Sunday, July 12, 2015

Job systems

Video game and threading
For the longest time, video games pretty much only had a single core to work with.  As far as I'm aware, it wasn't until the Sega Saturn that came with multiple programmable cores for games to use.  PC's caught up to using dual cores in the early 2000, but it wasn't until the last generation that multiple cores played a much bigger role.

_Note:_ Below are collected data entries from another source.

/-- In the interval of an event's load the ports show the strobe and the event's word. -/
theorem outputs_emit (s : State) (p : PulseCode) :
    (s.emit p.level (rom p.dsel)).outputs.stb_o = 1#1 ∧
      (s.emit p.level (rom p.dsel)).outputs.level_o ++ (s.emit p.level (rom p.dsel)).outputs.tmr_o = (pulseEvent p).word :=
  ⟨rfl, rfl⟩

/-- Settles O8. -/
theorem pulseCodesAndEventWords : Obligations.PulseCodesAndEventWords := by
  refine ⟨rfl, rfl, rfl, rfl, rfl, rfl, rfl, rfl, fun p => ?_, rfl, rfl, rfl, rfl, rfl, outputs_emit⟩
  obtain ⟨hdsel, hlevel⟩ := code_fields p
  rw [hdsel, hlevel]
  exact ⟨ofCode_code p, rfl, romAt_code p.dsel, rfl⟩

/-! The gaps and the grammar table (R78). -/

/-- Settles O14. -/
theorem gapAndEndgapIssueSilence : Obligations.GapAndEndgapIssueSilence := fun _ => ⟨rfl, rfl⟩

/-- In the phases that the grammar table gives it, an operation's pulse code is the table's. -/
theorem issuedPulse_of_pulseOf {op : SlotOp} {ph : BitVec 1} {p : PulseCode} (h : pulseOf op ph = some p) :
    issuedPulse op ph = some p := by
  cases op with
  | sym0 | sym1 | symx | trail => exact h
  | gap | endgap =>
    rcases phase_cases ph with rfl | rfl
    · exact h
    · cases h

/-- Settles O17: an operation loads the event of its pulse code, and SYMX raises. -/
theorem grammarTableHolds : Obligations.GrammarTableHolds :=
  ⟨fun _ _ _ h => exec_of_issuedPulse (issuedPulse_of_pulseOf h), rfl, rfl, rfl, rfl, rfl, rfl, fun _ => rfl, rfl, rfl, rfl,
    rfl, rfl, rfl⟩

end Sys2Proof.Machine
end

section
/-! ### The symbol mapper (40_symbol_mapper.md R104, R105) -/

namespace Sys2Proof.Machine

open Sys2Proof

variable {s t u : State}

/-! Purity: the mapper sees the operation and the phase. -/

/-- In two states with one operation and one phase the slot operation loads one event, or raises in both. -/
theorem exec_slotOp_alike (hop : s.slotOp = u.slotOp) (hph : s.ph = u.ph) :
    (∃ ev : Event, exec s.slotOp.toInstr s = .next (s.emit ev.level ev.dur) ∧
      exec u.slotOp.toInstr u = .next (u.emit ev.level ev.dur)) ∨
    (exec s.slotOp.toInstr s = .next (s.raise .symbol s.slot) ∧
      exec u.slotOp.toInstr u = .next (u.raise .symbol u.slot)) := by
  rw [← hop]
  by_cases hsymx : s.slotOp = .symx
  · rw [hsymx]
    exact .inr ⟨rfl, rfl⟩
  · obtain ⟨p, hp⟩ := issuedPulse_isSome s.ph hsymx
    exact .inl ⟨pulseEvent p, exec_of_issuedPulse hp, exec_of_issuedPulse (hph ▸ hp)⟩

/-- Settles O16: at a symbol slot the class of the cell gives the operation. -/
theorem mapperDependsOnClassAndPhaseOnly : Obligations.MapperDependsOnClassAndPhaseOnly := by
  intro s u hs hu hsr hur hph hclass
  refine exec_slotOp_alike ?_ hph
  rw [slotOp_symbol s hs hsr, slotOp_symbol u hu hur, hclass]

/-! The rising edge. -/

/-- The grammar table has HIGH in phase 0 of every operation but the gaps. -/
theorem pulseOf_first_high {op : SlotOp} {p : PulseCode} (h : pulseOf op 0#1 = some p)
    (hop : ¬ (op = .gap ∨ op = .endgap)) : p.level = .high := by
  cases op with
  | symx => cases h
  | gap | endgap => simp at hop
  | sym0 | sym1 | trail => cases h; rfl

/-- In a run the level is HIGH throughout the first event of a symbol or trailer slot. -/
theorem RunInv.level_high (h : RunInv s) (hph : s.ph = 0#1) (hslot : s.slot.toNat ≤ 24) : s.level = .high := by
  obtain ⟨ev, hev, hlevel, _⟩ := h.wire
  obtain ⟨q, hq, rfl⟩ := eventAt_eq_some hev
  rw [State.pos_ph, hph] at hq
  refine hlevel.trans (pulseOf_first_high hq ?_)
  rw [gap_or_endgap_iff s.cmd s.cmdx h.legal, State.pos_slot]
  omega
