-- ==== Sys2Proof/WellFormed.lean ====
section
/-! DEFINITION. Which instruction terms stand for words (spec/30_encoding.md R63, R64): the operand ranges are in the types,
and two relations remain: the two overlapping fields of `JP V0` agree, and an unmapped term names no populated slot. -/

namespace Sys2Proof

/-- The populated low nibbles of family 0 (R59). -/
def mapped0 : List Nat := [0x0, 0xE]

/-- The populated low nibbles of family 8 (R60). -/
def mapped8 : List Nat := [0x0, 0x1, 0x2, 0x3, 0x4, 0x5, 0x6, 0x7, 0xE]

/-- The populated low nibbles of family E (R61). -/
def mappedE : List Nat := [0x1, 0xE]

/-- The populated low bytes of family F (R62). -/
def mappedF : List Nat := [0x07, 0x0A, 0x15, 0x18, 0x1E, 0x29, 0x33, 0x55, 0x65]

/-- The term is the decoding of some word. -/
def Instr.wellFormed : Instr → Bool
  | .jpV0 x nnn     => x.val == nnn.toNat / 256
  | .unmapped0 low  => !mapped0.contains (low.toNat % 16)
  | .unmapped8 low  => !mapped8.contains (low.toNat % 16)
  | .unmappedE low  => !mappedE.contains (low.toNat % 16)
  | .unmappedF low  => !mappedF.contains (low.toNat % 256)
  | .cls | .ret | .jp _ | .call _ | .seImm _ _ | .sneImm _ _ | .seReg _ _ | .ldImm _ _ | .addImm _ _
  | .ldReg _ _ | .orReg _ _ | .andReg _ _ | .xorReg _ _ | .addReg _ _ | .sub _ _ | .shr _ _ | .subn _ _
  | .shl _ _ | .sneReg _ _ | .ldI _ | .rnd _ _ | .drw _ _ _ | .skp _ | .sknp _ | .ldFromDT _ | .ldK _
  | .ldDT _ | .ldST _ | .addI _ | .ldF _ | .ldB _ | .stRegs _ | .ldRegs _ => true

end Sys2Proof
end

Most engines have two primary threads, a render thread, and an engine thread.  In addition, there will be several other threads, such as audio threads, streaming threads, and possibly a bunch of other specialized threads, but they rarely use very much of the cores they run on.

The goal of a job system is to take portions of the update and move them from the engine or render thread, and get them to execute on those other, less utilized cores.

Jobs
Right, so a job represents a bit of code.  Since I'm not focusing on supporting the PS3, I can focus on very generic code to create and manage jobs.  For me, a job is just a basic virtual class with an execute function, so it looks like this:


class Job
{
public:
  virtual void Execute() = 0;
  virtual ~Job() = default;
  bool UnsetAutoFree() { m_flags |= 0x80000000; }
private:
  std::atomic<uint32_t>* m_modifiedOnCompletion;
  uint32_t m_flags;
  friend class JobManager;
};

The job manager then allows you to add a job, be notified when the job is completed, and help assist with job execution.  A very simple job manager might look like this:


class JobManager
{
public:
  JobManager(uint32_t _queueSize) : m_jobList(_queueSize) {}
  bool TryAddJob(Job* _job, std::atomic<uint32_t>* _toMod = nullptr);
  void AddJob(Job* _job, std::atomic<uint32_t>* _toMod = nullptr)
  {
    while (!TryAddJob(_job, _toMod));
  }
  bool ProcessAJob();
private:
  Lockless::MPMCQueue<Job> m_jobList;
};

Then in the .cpp, we've got the implementation that looks like this:

bool JobManager::TryAddJob(Job* _job, std::atomic<uint32_t>* _toMod)
{
  if (_toMod)
  {
    _toMod->fetch_add(1);
  }
  _job->m_modifiedOnCompletion = _toMod;
  bool pushed = m_jobList.Push(_job);
  if (!pushed && _toMod)
  {
    _toMod->fetch_add(-1);
  }
  return pushed;
}

bool JobManager::ProcessAJob()
{
  Job* job = m_jobList.Pop();
  if (!job)
  {
    return false;
  }
  job->Execute();
  if (job->m_modifiedOnCompletion)
  {
    job->m_modifiedOnCompletion->fetch_sub(1);
  }
  if ((job->m_flags & 0x80000000) == 0)
  {
    delete job;
  }
  return true;
}

Now, any threads that want to help in the work, can just call ProcessAJob, and assist with jobs.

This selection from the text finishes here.